> _Exercise objective_:
Return every line from the one with "(s.setCapture b).romErased = s.romErased := rfl" through the one with "(s.setCapture b).buf = s.buf := rfl", inclusive, exactly as it appears below.

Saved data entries
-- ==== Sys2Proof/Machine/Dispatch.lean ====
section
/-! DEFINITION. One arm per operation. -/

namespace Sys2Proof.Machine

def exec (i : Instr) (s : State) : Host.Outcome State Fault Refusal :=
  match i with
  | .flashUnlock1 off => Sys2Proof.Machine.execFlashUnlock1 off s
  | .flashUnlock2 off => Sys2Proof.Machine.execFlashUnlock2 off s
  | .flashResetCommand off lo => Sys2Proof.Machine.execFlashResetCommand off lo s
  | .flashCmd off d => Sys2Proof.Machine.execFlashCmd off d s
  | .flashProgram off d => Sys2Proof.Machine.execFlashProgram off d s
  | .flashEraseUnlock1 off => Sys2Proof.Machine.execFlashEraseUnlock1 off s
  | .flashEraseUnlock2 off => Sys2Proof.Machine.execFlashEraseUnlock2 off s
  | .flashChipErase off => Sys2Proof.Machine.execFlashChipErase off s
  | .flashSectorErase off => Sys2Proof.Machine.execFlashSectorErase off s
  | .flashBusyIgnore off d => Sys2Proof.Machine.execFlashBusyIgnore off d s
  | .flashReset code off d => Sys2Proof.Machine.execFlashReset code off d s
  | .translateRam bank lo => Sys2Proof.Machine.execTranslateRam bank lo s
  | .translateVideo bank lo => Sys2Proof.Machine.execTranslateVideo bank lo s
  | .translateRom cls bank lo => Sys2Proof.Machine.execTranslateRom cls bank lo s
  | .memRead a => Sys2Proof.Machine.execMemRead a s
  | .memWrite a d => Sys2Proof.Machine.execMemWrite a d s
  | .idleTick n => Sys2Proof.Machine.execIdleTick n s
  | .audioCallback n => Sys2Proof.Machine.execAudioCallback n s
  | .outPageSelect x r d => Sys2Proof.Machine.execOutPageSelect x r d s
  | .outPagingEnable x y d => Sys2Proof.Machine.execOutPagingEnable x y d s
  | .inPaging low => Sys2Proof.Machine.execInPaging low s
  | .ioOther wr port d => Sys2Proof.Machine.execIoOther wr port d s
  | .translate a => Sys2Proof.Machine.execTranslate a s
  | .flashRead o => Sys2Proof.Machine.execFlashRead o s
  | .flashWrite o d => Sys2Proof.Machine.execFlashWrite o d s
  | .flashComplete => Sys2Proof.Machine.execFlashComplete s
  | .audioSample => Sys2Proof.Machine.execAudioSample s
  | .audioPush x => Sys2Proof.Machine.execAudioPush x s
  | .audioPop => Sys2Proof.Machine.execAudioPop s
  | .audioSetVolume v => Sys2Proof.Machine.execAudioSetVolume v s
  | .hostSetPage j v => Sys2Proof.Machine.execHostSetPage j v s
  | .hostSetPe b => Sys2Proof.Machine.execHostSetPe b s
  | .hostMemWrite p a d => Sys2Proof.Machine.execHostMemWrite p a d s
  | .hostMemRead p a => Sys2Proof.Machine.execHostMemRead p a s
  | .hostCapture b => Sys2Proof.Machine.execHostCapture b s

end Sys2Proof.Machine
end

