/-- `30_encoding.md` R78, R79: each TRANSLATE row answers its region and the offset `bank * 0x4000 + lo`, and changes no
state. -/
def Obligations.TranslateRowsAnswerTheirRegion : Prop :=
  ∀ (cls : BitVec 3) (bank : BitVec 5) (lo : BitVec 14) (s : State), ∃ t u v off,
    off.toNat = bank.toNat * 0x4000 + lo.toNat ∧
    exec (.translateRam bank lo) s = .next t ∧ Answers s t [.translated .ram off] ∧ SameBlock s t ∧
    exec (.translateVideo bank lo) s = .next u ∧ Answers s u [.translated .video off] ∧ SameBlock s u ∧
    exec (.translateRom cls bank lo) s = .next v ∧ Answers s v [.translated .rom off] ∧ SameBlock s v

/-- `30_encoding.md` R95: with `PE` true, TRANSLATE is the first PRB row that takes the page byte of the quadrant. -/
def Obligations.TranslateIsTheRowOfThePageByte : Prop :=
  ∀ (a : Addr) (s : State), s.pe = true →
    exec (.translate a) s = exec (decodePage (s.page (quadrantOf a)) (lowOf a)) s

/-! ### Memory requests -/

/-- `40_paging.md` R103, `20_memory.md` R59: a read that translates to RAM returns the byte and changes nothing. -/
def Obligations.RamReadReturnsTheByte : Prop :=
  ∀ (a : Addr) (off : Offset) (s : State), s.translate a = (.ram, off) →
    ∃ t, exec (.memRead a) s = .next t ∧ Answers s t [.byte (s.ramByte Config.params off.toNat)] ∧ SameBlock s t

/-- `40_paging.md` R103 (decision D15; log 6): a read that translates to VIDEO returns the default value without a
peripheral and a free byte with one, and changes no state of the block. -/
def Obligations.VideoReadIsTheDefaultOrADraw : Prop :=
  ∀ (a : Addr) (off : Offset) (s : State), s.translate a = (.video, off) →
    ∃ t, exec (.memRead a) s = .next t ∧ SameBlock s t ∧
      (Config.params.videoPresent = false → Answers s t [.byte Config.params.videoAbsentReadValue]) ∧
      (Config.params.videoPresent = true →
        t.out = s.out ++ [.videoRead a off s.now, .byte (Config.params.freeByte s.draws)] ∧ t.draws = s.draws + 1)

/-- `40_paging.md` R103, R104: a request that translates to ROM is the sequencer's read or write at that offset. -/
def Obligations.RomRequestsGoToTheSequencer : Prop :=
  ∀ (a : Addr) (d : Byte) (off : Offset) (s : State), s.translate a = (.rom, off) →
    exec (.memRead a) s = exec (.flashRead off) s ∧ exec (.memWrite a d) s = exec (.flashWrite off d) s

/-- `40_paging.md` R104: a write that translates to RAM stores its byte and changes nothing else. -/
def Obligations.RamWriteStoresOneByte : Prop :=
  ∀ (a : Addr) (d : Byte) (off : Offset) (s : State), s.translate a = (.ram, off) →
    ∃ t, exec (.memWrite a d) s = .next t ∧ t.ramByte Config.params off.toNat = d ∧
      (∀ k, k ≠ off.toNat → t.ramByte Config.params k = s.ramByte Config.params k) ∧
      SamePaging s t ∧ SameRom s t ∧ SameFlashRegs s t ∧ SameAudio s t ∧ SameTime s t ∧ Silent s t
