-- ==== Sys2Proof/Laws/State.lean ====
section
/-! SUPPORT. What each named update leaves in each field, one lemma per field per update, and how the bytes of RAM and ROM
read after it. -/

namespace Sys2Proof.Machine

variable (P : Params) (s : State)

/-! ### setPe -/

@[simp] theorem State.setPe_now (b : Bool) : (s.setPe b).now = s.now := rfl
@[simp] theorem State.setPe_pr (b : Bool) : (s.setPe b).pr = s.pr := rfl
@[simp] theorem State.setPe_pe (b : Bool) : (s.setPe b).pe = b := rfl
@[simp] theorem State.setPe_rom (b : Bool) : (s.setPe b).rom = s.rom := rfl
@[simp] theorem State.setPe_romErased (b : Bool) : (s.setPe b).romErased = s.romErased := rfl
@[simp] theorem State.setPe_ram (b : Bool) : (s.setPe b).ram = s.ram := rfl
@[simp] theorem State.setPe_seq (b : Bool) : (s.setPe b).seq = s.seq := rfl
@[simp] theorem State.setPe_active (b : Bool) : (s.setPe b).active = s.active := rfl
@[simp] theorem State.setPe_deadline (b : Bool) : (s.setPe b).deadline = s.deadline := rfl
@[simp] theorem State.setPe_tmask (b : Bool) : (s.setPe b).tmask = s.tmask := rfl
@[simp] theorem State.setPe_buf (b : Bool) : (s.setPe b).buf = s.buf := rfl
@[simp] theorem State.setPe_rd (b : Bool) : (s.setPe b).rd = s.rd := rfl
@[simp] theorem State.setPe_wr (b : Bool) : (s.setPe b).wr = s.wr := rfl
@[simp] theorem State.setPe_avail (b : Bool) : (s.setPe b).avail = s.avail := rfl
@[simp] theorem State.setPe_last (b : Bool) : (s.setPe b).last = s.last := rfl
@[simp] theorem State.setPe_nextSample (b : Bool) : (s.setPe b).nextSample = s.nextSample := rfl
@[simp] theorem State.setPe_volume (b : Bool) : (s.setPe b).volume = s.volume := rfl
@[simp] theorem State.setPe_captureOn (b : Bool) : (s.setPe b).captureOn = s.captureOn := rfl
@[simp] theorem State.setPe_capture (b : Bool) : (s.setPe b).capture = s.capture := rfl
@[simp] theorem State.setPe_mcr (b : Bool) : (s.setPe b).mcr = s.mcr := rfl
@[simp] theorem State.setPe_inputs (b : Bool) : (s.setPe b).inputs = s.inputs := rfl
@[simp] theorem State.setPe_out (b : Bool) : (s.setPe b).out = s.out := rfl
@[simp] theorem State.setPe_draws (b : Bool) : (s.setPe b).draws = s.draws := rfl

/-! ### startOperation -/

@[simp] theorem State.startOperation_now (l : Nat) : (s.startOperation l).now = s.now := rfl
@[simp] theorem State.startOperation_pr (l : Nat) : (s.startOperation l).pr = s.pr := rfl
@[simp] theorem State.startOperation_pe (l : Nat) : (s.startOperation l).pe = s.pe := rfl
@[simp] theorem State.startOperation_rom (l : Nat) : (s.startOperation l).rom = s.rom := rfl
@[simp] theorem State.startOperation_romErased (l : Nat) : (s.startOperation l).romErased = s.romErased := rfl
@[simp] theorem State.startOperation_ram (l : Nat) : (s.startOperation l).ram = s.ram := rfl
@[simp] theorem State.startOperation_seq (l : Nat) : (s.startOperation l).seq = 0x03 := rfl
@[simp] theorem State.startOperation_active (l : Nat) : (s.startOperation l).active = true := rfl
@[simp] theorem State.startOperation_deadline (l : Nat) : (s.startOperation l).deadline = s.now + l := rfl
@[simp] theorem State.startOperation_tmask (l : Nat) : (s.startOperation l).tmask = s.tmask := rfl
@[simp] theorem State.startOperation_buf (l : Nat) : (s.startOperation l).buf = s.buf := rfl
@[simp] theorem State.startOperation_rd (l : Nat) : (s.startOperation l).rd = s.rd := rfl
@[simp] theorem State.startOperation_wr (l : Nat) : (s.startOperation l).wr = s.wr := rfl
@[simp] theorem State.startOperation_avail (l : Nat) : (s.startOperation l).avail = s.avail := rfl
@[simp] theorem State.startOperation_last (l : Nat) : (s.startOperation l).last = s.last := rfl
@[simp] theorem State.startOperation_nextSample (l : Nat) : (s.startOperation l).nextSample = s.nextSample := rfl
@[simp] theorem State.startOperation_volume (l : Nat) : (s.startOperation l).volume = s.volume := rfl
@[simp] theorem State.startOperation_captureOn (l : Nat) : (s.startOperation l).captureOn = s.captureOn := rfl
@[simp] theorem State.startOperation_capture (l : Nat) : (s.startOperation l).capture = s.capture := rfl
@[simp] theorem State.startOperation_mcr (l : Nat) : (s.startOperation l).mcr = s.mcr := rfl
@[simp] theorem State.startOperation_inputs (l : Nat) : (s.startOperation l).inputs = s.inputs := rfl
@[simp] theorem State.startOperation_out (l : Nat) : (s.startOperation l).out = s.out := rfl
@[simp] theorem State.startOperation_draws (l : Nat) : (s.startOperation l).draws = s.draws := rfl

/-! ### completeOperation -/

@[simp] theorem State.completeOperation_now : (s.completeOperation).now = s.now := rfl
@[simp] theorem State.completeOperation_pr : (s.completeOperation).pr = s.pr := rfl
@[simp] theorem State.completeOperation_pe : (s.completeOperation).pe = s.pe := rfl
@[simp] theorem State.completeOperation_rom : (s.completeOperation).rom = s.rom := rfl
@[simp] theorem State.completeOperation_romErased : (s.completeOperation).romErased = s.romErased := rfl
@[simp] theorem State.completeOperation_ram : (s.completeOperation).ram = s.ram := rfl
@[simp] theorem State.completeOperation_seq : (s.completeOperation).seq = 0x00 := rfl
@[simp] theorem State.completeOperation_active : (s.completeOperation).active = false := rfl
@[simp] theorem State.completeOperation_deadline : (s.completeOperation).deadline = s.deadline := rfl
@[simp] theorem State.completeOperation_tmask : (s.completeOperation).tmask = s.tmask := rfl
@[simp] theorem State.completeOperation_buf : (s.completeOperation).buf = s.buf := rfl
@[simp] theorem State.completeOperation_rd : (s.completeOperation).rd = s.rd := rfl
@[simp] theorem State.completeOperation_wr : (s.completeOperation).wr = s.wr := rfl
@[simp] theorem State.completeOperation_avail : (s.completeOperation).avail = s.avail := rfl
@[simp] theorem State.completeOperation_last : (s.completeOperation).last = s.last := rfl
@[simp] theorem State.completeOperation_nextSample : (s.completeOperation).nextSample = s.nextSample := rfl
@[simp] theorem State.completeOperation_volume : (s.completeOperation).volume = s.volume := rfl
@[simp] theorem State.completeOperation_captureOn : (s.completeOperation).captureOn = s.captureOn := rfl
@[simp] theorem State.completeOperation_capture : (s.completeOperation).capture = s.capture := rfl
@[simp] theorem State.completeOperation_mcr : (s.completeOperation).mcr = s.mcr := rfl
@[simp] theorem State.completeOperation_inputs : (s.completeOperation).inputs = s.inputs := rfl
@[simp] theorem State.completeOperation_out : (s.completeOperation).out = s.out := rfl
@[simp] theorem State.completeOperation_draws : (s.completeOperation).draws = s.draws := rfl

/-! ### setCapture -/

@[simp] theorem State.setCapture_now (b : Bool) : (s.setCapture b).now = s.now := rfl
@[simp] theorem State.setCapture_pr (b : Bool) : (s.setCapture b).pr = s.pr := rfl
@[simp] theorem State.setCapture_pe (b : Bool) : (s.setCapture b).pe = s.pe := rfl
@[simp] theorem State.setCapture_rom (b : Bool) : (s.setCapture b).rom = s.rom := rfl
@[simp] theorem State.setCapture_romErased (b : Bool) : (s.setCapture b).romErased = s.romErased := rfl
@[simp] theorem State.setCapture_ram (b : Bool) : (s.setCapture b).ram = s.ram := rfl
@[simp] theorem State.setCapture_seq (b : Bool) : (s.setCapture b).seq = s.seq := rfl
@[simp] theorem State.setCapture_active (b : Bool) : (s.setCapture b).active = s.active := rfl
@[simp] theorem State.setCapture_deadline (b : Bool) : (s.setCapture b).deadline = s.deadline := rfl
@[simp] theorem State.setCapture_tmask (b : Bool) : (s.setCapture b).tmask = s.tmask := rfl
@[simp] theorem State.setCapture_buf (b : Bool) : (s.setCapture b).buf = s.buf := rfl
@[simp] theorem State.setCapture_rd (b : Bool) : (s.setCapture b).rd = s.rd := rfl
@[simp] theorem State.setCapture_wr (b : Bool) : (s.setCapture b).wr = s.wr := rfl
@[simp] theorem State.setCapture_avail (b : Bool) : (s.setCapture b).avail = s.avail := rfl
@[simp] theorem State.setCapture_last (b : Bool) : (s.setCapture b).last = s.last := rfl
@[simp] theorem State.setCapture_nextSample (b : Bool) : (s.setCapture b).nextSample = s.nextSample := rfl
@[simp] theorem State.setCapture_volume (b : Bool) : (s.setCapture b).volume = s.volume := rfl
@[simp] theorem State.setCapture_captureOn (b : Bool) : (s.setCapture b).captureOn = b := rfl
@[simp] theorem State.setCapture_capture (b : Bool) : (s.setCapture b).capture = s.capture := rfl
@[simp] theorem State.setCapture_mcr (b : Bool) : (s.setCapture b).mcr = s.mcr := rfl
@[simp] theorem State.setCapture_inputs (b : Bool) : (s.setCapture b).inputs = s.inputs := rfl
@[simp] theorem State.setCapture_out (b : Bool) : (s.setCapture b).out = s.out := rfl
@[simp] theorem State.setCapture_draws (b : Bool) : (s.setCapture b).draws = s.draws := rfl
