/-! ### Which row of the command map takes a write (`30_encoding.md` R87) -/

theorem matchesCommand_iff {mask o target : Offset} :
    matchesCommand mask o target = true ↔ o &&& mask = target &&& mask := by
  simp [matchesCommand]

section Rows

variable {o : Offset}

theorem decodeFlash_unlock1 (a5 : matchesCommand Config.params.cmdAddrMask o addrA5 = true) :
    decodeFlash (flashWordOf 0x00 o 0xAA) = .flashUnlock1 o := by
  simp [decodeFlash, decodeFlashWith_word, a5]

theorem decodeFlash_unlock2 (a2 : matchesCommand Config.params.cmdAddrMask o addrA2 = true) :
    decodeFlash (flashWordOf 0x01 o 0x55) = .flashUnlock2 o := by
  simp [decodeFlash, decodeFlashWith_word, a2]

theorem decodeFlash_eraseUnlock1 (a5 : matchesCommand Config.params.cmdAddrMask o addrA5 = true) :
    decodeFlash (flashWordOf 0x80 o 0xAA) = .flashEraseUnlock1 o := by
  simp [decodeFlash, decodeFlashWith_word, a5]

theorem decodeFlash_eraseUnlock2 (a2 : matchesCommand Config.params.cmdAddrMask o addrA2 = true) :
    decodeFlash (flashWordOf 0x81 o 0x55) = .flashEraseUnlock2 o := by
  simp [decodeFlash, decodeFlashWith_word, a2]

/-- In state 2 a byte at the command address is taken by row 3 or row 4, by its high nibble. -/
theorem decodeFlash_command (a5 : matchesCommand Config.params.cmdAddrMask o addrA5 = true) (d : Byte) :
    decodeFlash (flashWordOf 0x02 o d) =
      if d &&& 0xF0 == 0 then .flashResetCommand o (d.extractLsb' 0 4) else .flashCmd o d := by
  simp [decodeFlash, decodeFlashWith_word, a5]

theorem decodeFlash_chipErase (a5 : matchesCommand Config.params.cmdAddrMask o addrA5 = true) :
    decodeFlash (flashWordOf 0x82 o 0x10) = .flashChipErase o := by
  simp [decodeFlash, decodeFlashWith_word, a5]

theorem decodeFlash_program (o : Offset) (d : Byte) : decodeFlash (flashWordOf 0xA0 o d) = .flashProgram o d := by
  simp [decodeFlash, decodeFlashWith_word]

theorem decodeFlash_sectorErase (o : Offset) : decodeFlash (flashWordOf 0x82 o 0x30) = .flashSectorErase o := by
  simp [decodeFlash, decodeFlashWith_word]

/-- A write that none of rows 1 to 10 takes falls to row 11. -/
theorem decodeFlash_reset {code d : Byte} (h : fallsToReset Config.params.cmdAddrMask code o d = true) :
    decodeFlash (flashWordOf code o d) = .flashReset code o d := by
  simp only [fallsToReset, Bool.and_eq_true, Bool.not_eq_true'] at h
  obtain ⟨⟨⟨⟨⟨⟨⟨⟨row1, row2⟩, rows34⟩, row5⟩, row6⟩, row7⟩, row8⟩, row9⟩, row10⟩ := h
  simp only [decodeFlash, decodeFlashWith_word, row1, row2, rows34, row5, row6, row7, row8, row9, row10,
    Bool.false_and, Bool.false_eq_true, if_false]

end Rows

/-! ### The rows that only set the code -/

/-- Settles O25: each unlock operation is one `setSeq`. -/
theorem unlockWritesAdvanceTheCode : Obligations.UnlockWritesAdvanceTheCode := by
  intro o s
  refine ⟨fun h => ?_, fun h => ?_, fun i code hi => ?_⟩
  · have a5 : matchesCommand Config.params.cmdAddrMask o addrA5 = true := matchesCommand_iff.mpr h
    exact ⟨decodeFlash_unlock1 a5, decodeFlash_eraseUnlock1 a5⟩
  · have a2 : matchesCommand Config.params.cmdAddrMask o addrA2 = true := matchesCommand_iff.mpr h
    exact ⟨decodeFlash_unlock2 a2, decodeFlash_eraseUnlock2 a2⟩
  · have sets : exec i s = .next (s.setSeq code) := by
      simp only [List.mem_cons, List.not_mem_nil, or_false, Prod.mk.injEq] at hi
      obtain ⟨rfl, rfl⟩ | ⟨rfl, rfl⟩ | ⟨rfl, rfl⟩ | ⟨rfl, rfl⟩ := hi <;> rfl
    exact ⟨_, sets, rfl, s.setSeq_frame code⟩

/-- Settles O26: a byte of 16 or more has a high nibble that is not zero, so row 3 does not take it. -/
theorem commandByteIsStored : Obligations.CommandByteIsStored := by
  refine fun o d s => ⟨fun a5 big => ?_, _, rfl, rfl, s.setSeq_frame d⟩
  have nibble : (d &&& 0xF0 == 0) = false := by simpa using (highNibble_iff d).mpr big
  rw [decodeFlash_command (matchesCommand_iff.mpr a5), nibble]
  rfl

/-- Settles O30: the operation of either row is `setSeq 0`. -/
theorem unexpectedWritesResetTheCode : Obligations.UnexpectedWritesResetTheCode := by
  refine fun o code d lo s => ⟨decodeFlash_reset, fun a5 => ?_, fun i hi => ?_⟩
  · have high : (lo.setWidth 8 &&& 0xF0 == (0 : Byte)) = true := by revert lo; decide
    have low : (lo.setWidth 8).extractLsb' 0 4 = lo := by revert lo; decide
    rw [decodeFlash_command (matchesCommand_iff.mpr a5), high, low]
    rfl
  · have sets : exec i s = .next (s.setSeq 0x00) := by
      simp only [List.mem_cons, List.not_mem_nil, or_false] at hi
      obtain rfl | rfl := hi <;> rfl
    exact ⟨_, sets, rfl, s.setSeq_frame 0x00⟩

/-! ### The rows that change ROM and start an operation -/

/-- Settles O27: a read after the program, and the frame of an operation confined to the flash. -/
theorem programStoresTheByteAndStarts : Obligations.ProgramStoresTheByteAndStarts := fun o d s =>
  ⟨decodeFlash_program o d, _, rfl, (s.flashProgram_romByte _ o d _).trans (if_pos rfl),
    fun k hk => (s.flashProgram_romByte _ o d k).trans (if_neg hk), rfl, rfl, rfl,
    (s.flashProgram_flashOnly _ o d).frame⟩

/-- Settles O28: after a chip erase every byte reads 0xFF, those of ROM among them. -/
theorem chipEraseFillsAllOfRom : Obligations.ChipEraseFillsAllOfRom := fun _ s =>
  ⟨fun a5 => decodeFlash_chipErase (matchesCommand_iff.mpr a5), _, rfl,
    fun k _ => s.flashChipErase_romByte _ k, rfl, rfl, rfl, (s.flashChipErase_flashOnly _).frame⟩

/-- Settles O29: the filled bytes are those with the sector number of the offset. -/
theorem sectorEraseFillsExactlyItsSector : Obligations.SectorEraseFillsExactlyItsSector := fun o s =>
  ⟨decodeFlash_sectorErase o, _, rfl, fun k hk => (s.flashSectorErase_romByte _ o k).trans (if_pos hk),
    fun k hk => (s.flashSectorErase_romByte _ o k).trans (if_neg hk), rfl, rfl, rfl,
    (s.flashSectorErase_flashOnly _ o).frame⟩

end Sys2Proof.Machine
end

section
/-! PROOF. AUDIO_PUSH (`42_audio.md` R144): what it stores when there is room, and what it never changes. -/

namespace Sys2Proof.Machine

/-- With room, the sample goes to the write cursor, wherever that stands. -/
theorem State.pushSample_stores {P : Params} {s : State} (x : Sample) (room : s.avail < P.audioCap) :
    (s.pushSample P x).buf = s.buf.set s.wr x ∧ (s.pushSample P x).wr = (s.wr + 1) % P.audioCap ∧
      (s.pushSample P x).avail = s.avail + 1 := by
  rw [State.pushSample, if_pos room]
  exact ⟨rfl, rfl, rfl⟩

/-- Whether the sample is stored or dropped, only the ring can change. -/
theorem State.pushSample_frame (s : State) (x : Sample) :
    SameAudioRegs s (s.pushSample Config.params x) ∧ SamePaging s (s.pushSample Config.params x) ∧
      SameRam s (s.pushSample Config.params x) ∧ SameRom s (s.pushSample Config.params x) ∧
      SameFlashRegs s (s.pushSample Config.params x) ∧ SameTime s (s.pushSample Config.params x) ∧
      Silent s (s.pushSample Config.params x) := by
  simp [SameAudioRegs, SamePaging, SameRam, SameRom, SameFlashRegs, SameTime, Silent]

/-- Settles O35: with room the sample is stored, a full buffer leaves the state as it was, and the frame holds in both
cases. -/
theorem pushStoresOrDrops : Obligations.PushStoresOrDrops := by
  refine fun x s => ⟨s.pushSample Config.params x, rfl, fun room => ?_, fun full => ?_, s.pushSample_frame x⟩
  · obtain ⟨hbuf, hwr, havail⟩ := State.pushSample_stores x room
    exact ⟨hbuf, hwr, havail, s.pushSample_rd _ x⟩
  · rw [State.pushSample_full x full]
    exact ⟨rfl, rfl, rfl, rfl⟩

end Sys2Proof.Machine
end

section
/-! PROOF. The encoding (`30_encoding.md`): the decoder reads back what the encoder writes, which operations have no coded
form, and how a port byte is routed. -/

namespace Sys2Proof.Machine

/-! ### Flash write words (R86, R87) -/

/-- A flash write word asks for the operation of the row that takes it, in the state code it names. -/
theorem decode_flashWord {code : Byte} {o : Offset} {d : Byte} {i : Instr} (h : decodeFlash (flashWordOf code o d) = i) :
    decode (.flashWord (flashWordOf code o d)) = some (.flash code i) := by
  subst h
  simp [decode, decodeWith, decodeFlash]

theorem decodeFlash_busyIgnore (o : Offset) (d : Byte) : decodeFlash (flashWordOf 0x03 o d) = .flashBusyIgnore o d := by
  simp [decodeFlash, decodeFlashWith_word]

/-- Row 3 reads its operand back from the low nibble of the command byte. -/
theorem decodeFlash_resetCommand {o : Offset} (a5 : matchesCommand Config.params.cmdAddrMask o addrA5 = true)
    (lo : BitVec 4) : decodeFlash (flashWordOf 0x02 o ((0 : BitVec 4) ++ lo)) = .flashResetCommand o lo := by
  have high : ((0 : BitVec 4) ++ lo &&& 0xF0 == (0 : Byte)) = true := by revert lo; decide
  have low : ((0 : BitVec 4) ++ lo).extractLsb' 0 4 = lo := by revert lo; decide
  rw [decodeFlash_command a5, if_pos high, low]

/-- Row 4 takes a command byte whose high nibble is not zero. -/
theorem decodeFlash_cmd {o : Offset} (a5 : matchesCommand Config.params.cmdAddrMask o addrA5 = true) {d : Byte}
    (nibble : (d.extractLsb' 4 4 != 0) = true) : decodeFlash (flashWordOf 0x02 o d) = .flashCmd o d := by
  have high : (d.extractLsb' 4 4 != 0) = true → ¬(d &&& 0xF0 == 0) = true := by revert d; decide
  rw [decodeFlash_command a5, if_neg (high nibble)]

> _Answer_:
@[simp] theorem State.setCapture_romErased (b : Bool) : (s.setCapture b).romErased = s.romErased := rfl
@[simp] theorem State.setCapture_ram (b : Bool) : (s.setCapture b).ram = s.ram := rfl
@[simp] theorem State.setCapture_seq (b : Bool) : (s.setCapture b).seq = s.seq := rfl
@[simp] theorem State.setCapture_active (b : Bool) : (s.setCapture b).active = s.active := rfl
@[simp] theorem State.setCapture_deadline (b : Bool) : (s.setCapture b).deadline = s.deadline := rfl
@[simp] theorem State.setCapture_tmask (b : Bool) : (s.setCapture b).tmask = s.tmask := rfl
@[simp] theorem State.setCapture_buf (b : Bool) : (s.setCapture b).buf = s.buf := rfl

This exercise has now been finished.